_Your task_
Beneath this task are records; print exactly the stretch of them from the line with "let run := if" through the line with "else if (eyeJob", both ends included.

[Dataset entries]

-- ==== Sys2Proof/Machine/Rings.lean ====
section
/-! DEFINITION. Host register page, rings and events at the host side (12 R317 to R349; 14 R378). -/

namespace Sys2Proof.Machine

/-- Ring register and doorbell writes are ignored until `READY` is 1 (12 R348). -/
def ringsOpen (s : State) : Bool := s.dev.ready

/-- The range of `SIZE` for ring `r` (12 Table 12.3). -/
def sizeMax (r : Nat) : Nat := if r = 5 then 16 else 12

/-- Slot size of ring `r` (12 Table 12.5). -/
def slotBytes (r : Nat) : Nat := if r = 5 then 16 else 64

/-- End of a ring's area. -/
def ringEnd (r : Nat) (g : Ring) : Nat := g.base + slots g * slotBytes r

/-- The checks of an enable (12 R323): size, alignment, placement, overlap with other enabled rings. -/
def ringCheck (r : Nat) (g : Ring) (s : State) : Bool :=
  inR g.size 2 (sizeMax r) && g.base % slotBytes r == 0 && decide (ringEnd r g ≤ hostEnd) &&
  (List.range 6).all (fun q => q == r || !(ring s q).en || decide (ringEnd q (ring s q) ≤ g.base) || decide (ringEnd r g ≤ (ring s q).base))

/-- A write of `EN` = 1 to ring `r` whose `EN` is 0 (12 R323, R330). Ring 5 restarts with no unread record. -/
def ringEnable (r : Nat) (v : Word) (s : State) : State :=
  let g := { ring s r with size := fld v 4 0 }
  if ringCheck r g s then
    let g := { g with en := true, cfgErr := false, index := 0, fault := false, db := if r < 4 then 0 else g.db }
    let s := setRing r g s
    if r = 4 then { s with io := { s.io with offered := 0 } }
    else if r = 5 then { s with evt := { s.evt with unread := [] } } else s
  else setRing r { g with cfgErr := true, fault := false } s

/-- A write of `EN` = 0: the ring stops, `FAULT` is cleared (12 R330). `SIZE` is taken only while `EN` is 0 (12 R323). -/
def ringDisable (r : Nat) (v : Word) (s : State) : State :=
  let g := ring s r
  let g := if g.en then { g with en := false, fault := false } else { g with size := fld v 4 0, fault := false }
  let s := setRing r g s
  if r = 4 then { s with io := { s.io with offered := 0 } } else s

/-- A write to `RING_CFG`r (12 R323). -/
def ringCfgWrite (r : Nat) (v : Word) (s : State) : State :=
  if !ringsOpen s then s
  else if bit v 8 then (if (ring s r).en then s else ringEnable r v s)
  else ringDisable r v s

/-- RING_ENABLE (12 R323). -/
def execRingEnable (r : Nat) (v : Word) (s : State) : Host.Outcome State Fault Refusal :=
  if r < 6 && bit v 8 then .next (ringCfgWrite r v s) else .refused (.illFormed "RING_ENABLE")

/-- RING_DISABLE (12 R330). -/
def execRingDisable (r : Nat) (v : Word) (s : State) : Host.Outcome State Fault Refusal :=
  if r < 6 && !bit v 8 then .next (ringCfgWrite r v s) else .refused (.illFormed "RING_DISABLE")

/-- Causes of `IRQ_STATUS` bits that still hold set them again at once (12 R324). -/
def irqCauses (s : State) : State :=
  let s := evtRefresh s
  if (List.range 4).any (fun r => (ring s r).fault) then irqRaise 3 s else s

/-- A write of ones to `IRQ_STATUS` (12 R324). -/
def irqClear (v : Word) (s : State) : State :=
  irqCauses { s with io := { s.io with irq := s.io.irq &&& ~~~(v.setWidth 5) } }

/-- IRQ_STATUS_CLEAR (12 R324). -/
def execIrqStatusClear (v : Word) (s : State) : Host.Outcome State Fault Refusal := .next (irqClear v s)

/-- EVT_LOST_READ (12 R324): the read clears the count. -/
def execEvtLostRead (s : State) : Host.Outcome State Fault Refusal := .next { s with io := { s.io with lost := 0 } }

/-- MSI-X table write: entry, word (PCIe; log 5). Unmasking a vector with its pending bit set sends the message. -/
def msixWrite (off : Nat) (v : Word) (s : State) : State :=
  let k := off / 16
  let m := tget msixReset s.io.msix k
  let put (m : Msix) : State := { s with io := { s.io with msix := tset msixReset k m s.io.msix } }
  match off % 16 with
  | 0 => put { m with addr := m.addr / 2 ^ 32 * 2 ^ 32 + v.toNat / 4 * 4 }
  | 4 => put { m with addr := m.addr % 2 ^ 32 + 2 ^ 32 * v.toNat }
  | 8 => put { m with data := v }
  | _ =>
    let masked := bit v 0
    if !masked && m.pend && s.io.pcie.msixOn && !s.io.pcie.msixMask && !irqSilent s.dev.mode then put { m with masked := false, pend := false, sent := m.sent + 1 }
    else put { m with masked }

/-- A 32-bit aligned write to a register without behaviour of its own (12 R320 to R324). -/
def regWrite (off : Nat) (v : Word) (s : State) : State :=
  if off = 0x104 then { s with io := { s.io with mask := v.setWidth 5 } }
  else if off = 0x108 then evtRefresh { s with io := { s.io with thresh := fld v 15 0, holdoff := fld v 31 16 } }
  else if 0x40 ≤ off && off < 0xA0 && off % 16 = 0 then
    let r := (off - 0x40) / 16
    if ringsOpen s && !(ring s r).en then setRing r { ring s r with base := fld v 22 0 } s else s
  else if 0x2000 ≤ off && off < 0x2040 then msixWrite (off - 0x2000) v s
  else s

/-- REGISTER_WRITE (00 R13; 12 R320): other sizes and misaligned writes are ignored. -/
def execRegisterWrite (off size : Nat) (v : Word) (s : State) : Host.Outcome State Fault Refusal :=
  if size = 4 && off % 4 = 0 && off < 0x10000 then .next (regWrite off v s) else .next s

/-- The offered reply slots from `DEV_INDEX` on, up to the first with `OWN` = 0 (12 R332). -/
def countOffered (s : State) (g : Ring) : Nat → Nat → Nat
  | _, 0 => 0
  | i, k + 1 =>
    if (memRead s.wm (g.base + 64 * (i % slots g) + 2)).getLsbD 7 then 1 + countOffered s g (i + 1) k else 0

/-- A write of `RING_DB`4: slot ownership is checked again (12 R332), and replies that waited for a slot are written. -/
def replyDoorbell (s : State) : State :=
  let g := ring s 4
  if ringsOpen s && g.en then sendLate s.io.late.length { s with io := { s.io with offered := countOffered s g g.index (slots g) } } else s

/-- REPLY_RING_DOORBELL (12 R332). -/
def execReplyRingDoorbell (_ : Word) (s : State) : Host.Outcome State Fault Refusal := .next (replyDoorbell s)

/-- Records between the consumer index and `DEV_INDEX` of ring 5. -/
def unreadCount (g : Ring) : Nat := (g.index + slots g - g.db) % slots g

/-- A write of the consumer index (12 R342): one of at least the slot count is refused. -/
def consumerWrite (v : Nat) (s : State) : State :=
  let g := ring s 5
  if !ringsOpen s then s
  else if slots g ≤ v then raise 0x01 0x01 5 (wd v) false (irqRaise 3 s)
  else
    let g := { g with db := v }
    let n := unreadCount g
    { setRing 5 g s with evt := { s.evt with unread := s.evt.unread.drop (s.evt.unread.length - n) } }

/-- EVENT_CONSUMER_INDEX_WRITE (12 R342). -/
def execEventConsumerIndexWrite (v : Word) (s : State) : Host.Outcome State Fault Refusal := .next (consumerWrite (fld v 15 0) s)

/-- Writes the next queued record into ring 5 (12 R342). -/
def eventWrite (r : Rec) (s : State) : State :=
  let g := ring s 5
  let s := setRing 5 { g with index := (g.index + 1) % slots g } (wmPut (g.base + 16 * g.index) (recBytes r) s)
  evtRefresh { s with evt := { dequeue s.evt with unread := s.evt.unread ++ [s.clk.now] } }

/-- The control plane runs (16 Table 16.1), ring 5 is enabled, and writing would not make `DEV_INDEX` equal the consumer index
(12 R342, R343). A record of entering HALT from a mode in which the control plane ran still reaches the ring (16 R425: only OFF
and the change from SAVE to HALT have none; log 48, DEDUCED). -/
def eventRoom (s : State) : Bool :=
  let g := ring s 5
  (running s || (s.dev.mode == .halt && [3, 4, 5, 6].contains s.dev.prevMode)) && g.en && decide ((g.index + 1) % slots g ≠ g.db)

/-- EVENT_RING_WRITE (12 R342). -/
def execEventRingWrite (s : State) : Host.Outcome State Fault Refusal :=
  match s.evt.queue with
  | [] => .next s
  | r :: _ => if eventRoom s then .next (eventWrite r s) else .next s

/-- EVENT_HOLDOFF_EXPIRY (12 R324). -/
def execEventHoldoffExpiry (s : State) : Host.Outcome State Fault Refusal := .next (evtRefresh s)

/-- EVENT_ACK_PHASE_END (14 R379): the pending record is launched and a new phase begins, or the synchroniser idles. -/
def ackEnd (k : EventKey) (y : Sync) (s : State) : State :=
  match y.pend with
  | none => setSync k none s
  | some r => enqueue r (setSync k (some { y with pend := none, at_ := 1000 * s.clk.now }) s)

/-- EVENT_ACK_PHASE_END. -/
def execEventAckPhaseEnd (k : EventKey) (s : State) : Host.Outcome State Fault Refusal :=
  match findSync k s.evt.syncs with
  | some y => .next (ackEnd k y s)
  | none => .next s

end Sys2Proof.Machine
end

--

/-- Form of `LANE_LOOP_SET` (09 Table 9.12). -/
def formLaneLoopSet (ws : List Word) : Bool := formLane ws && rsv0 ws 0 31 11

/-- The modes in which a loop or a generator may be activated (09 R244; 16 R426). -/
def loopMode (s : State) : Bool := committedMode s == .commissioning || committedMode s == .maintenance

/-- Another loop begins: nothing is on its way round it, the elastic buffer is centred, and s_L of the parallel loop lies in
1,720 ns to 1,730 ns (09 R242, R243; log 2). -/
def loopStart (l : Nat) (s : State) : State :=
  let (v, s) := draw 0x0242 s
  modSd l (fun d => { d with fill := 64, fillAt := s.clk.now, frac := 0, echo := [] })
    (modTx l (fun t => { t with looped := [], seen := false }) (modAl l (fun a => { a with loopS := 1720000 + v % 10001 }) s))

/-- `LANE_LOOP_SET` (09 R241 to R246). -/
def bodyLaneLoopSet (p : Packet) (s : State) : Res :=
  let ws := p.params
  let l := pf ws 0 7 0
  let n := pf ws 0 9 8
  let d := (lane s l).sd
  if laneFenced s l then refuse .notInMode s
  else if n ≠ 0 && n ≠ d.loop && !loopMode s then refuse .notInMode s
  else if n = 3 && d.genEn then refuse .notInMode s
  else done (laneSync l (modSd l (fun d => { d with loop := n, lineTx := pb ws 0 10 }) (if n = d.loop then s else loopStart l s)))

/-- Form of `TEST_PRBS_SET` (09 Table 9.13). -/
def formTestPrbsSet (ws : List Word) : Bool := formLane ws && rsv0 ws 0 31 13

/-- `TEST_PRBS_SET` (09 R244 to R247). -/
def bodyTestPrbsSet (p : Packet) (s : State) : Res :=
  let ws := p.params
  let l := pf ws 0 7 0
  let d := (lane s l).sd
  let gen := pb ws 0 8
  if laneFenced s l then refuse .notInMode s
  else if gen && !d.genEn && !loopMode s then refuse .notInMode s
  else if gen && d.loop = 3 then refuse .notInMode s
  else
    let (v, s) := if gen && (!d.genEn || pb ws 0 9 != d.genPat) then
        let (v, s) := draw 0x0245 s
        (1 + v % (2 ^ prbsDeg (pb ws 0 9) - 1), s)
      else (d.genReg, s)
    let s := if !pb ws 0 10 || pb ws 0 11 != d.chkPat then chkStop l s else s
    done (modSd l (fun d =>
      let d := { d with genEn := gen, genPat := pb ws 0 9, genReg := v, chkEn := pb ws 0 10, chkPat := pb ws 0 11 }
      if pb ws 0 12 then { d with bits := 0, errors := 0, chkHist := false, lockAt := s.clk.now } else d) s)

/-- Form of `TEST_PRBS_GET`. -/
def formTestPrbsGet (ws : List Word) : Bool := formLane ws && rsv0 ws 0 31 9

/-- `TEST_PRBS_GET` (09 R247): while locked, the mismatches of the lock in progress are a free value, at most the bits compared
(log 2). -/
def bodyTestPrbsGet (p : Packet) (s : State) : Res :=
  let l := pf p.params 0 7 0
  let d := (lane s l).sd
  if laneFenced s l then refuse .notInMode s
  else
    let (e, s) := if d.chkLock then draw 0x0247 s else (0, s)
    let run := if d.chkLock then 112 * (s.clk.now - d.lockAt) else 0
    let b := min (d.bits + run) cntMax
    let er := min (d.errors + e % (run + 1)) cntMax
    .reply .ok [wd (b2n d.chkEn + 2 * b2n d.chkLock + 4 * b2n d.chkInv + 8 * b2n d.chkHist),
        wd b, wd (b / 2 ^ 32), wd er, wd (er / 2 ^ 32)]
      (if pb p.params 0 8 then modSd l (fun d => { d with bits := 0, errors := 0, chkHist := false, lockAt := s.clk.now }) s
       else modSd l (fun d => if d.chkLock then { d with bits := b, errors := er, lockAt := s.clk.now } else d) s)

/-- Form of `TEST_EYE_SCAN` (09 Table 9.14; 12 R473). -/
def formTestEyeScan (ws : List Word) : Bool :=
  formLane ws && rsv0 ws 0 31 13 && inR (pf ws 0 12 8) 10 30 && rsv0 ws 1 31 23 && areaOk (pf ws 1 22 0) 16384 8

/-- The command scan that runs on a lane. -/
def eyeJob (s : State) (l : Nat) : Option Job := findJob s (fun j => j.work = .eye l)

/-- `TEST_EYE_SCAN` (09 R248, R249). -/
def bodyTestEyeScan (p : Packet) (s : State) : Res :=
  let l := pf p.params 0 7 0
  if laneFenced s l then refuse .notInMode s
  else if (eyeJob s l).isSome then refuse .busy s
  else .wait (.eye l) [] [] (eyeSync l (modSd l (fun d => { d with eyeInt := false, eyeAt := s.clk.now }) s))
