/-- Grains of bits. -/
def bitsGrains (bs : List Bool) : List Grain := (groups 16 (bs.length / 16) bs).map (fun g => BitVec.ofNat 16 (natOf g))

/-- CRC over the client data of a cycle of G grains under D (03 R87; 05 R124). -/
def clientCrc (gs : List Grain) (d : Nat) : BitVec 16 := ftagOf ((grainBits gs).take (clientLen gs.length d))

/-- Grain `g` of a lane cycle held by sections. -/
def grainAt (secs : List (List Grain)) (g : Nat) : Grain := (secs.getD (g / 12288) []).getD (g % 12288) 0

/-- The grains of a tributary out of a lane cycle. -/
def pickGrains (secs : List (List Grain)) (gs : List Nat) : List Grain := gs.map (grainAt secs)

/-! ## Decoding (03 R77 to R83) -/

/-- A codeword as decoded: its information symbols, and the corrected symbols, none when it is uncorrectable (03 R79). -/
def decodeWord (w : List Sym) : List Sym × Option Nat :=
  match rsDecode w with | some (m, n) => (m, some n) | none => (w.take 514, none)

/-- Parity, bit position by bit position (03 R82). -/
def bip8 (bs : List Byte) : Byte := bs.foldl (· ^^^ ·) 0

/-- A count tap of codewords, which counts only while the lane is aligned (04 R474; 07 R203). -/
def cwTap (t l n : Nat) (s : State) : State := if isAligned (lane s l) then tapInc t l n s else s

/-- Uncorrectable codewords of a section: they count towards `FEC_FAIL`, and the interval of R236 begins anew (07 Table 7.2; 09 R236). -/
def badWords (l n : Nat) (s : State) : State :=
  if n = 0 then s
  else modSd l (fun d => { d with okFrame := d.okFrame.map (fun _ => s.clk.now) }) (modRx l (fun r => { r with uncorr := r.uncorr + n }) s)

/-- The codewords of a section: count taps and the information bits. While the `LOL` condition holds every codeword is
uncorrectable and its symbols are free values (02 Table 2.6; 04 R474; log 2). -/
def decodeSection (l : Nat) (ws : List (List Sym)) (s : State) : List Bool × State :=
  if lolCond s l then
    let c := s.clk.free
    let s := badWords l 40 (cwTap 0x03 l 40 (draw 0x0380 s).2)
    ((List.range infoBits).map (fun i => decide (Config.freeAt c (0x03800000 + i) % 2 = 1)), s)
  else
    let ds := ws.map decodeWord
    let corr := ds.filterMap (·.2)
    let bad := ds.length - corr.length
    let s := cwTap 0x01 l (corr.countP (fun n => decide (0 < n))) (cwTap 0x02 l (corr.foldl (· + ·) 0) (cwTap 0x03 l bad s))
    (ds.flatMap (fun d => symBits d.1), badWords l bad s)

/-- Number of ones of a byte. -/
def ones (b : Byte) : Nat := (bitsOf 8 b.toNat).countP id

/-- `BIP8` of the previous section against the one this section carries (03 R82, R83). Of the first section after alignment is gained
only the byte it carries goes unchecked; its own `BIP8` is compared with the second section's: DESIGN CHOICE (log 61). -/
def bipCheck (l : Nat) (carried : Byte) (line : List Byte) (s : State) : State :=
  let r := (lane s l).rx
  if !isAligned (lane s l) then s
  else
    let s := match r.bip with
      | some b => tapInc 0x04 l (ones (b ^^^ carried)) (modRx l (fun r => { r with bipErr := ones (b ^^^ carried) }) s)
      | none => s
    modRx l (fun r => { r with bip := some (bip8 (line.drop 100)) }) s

_Task output_
    let run := if d.chkLock then 112 * (s.clk.now - d.lockAt) else 0
    let b := min (d.bits + run) cntMax
    let er := min (d.errors + e % (run + 1)) cntMax
    .reply .ok [wd (b2n d.chkEn + 2 * b2n d.chkLock + 4 * b2n d.chkInv + 8 * b2n d.chkHist),
        wd b, wd (b / 2 ^ 32), wd er, wd (er / 2 ^ 32)]
      (if pb p.params 0 8 then modSd l (fun d => { d with bits := 0, errors := 0, chkHist := false, lockAt := s.clk.now }) s
       else modSd l (fun d => if d.chkLock then { d with bits := b, errors := er, lockAt := s.clk.now } else d) s)

/-- Form of `TEST_EYE_SCAN` (09 Table 9.14; 12 R473). -/
def formTestEyeScan (ws : List Word) : Bool :=
  formLane ws && rsv0 ws 0 31 13 && inR (pf ws 0 12 8) 10 30 && rsv0 ws 1 31 23 && areaOk (pf ws 1 22 0) 16384 8

/-- The command scan that runs on a lane. -/
def eyeJob (s : State) (l : Nat) : Option Job := findJob s (fun j => j.work = .eye l)

/-- `TEST_EYE_SCAN` (09 R248, R249). -/
def bodyTestEyeScan (p : Packet) (s : State) : Res :=
  let l := pf p.params 0 7 0
  if laneFenced s l then refuse .notInMode s
  else if (eyeJob s l).isSome then refuse .busy s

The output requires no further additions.